[The following is from a letter sent to a friend, who had reported a troubling coincidence, some years ago.]
~
COINCIDENCE AND COSMOS
I don’t see those two coincidences – yours or mine – as
particularly startling. But
neither my being unimpressed, nor your being impressed, should weigh
particularly heavily in the epistemological balance-pan. For mankind is notoriously incapable of
estimating probabilities in most instances.
One of the side benefits of faith is supposed to be that it preserves us from superstitions
that might otherwise get sucked in to the vacuum where faith should be. (Chesterton
was fond of emphasizing, and dramatizing, this point.) Actually I was never superstitiously
inclined, even before baptism; but now there is a warrant to just wave these
things off – things superficially much more suggestive.
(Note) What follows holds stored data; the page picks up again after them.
-- ==== Sys2Proof/Machine/Xxh.lean ====
section
/-! DEFINITION. The commands of the XXH32 checksum unit (spec/44_xxh32.md R240 to R245). -/

namespace Sys2Proof.Machine

/-- `XXH_INIT` (R240). -/
def execXxhInit (s : State) : Result := { s with xs := Stream.init s.xxhSeed }.complete 0#32 0#32 0#32

/-- `XXH_UPDATE` (R241). -/
def execXxhUpdate (s : State) : Result :=
  withSrc s <|
    let xs := s.xs.update (s.srcBytes 1)
    { s with xs := xs }.complete (xs.total.extractLsb' 0 32) (xs.total.extractLsb' 32 32) 0#32

/-- `XXH_DIGEST` (R242). -/
def execXxhDigest (s : State) : Result := s.complete s.xs.digest 0#32 0#32

/-- `XXH_ONESHOT` (R243). -/
def execXxhOneshot (s : State) : Result := withSrc s <| s.complete (xxh32 (s.srcBytes 1) s.xxhSeed) 0#32 0#32

/-- `XXH_CHECK_BLOCK` (R244). -/
def execXxhCheckBlock (s : State) : Result :=
  withSrc s <|
    let h := xxh32 (s.srcBytes 1) s.xxhSeed
    if h ≠ s.opA then s.raise .blockChecksumInvalid else s.complete h 0#32 0#32

/-- `XXH_CHECK_CONTENT` (R245). -/
def execXxhCheckContent (s : State) : Result :=
  let h := s.xs.digest
  if h ≠ s.opA then s.raise .contentChecksumInvalid else s.complete h 0#32 0#32

end Sys2Proof.Machine
end

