@[simp] theorem State.writeDst_ie (s : State) (bs : List Byte) : (s.writeDst bs).ie = s.ie := rfl
@[simp] theorem State.writeDst_done (s : State) (bs : List Byte) : (s.writeDst bs).done = s.done := rfl
@[simp] theorem State.writeDst_cmdRej (s : State) (bs : List Byte) : (s.writeDst bs).cmdRej = s.cmdRej := rfl
@[simp] theorem State.writeDst_errCode (s : State) (bs : List Byte) : (s.writeDst bs).errCode = s.errCode := rfl
@[simp] theorem State.writeDst_cmd (s : State) (bs : List Byte) : (s.writeDst bs).cmd = s.cmd := rfl
@[simp] theorem State.writeDst_busyCmd (s : State) (bs : List Byte) : (s.writeDst bs).busyCmd = s.busyCmd := rfl
@[simp] theorem State.writeDst_srcAddr (s : State) (bs : List Byte) : (s.writeDst bs).srcAddr = s.srcAddr := rfl
@[simp] theorem State.writeDst_srcLen (s : State) (bs : List Byte) : (s.writeDst bs).srcLen = s.srcLen := rfl
@[simp] theorem State.writeDst_dstAddr (s : State) (bs : List Byte) : (s.writeDst bs).dstAddr = s.dstAddr := rfl
@[simp] theorem State.writeDst_dstCap (s : State) (bs : List Byte) : (s.writeDst bs).dstCap = s.dstCap := rfl
@[simp] theorem State.writeDst_accel (s : State) (bs : List Byte) : (s.writeDst bs).accel = s.accel := rfl
@[simp] theorem State.writeDst_opA (s : State) (bs : List Byte) : (s.writeDst bs).opA = s.opA := rfl
@[simp] theorem State.writeDst_opB (s : State) (bs : List Byte) : (s.writeDst bs).opB = s.opB := rfl
@[simp] theorem State.writeDst_r0 (s : State) (bs : List Byte) : (s.writeDst bs).r0 = s.r0 := rfl
@[simp] theorem State.writeDst_r1 (s : State) (bs : List Byte) : (s.writeDst bs).r1 = s.r1 := rfl
@[simp] theorem State.writeDst_r2 (s : State) (bs : List Byte) : (s.writeDst bs).r2 = s.r2 := rfl
@[simp] theorem State.writeDst_xxhSeed (s : State) (bs : List Byte) : (s.writeDst bs).xxhSeed = s.xxhSeed := rfl
@[simp] theorem State.writeDst_fiCfg (s : State) (bs : List Byte) : (s.writeDst bs).fiCfg = s.fiCfg := rfl
@[simp] theorem State.writeDst_fiCsizeLo (s : State) (bs : List Byte) : (s.writeDst bs).fiCsizeLo = s.fiCsizeLo := rfl
@[simp] theorem State.writeDst_fiCsizeHi (s : State) (bs : List Byte) : (s.writeDst bs).fiCsizeHi = s.fiCsizeHi := rfl
@[simp] theorem State.writeDst_fiDictId (s : State) (bs : List Byte) : (s.writeDst bs).fiDictId = s.fiDictId := rfl
@[simp] theorem State.writeDst_fiDesc (s : State) (bs : List Byte) : (s.writeDst bs).fiDesc = s.fiDesc := rfl
@[simp] theorem State.writeDst_fiBlockMax (s : State) (bs : List Byte) : (s.writeDst bs).fiBlockMax = s.fiBlockMax := rfl
@[simp] theorem State.writeDst_fiSkipLen (s : State) (bs : List Byte) : (s.writeDst bs).fiSkipLen = s.fiSkipLen := rfl
@[simp] theorem State.writeDst_fiMagic (s : State) (bs : List Byte) : (s.writeDst bs).fiMagic = s.fiMagic := rfl
@[simp] theorem State.writeDst_ht (s : State) (bs : List Byte) : (s.writeDst bs).ht = s.ht := rfl
@[simp] theorem State.writeDst_xs (s : State) (bs : List Byte) : (s.writeDst bs).xs = s.xs := rfl
@[simp] theorem State.writeDst_mem (s : State) (bs : List Byte) : (s.writeDst bs).mem = s.engineWrites s.mem s.dstAddr.toNat bs := rfl
@[simp] theorem State.writeDst_agenda (s : State) (bs : List Byte) : (s.writeDst bs).agenda = s.agenda := rfl
@[simp] theorem State.writeDst_raced (s : State) (bs : List Byte) : (s.writeDst bs).raced = s.raced := rfl
@[simp] theorem State.writeDst_glimpse (s : State) (bs : List Byte) : (s.writeDst bs).glimpse = s.glimpse := rfl
@[simp] theorem State.writeDst_draws (s : State) (bs : List Byte) : (s.writeDst bs).draws = s.draws := rfl
@[simp] theorem State.writeDst_hostReads (s : State) (bs : List Byte) : (s.writeDst bs).hostReads = s.hostReads := rfl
For, I don’t believe that God
communicates via such hole-in-corner monkey-tricks.
Such incidents, when they crop up, are undeniably
intriguing. The appeal seems to
be that they hint at a pattern on
the other side of the carpet, which we see only wrong-side-on. But then, as theists, we already know that; we don’t need the
occasional odd chiming of chance, to tell us so. What is worthy only of Las Vegas, should stay in Vegas.
*
One of the things
I’ve been doing with my new-found, fiber-furnished bandwidth, is watching
free online episodes of a TV series, “Lost”. The whole thing is predicated on Baader-Meinhof
phenomena.
The problem with that
as the basis for a multi-year series, is that it is all too easy to conjure
up. Just as magic tricks are
yawners if performed on television, which can always resort to special effects,
so spooky coincidences are startling only if they happen to you. It’s a very lazy genre. For comedy to work, it has to be funny; and even a
decent car-chase is not easy to stage.
But any footling apprentice can have a stranger say (after you meet him
in an empty stadium in Australia, and then part company), “See you in another
life”; and then a few minutes later, a world away on a mysterious island, in a
bunker far below the earth, you run into the same guy, now wild-eyed and
bearded, and stammer, “Y-y-y-you….!” Still, “Lost” not a boring
show. The whole art consists in
having an artfully selected Bridge-over-San-Luis-Rey set of castaways -- the pert freckled girl, the doughty
doctor whose stubble is never shorter nor longer than a four-day growth, the
Black guy, the Fat guy, the this-and-that guy – and send them through a minuet
of interactions, spiced by tingly synchronicities, so that the coincidences become tonal, as in music.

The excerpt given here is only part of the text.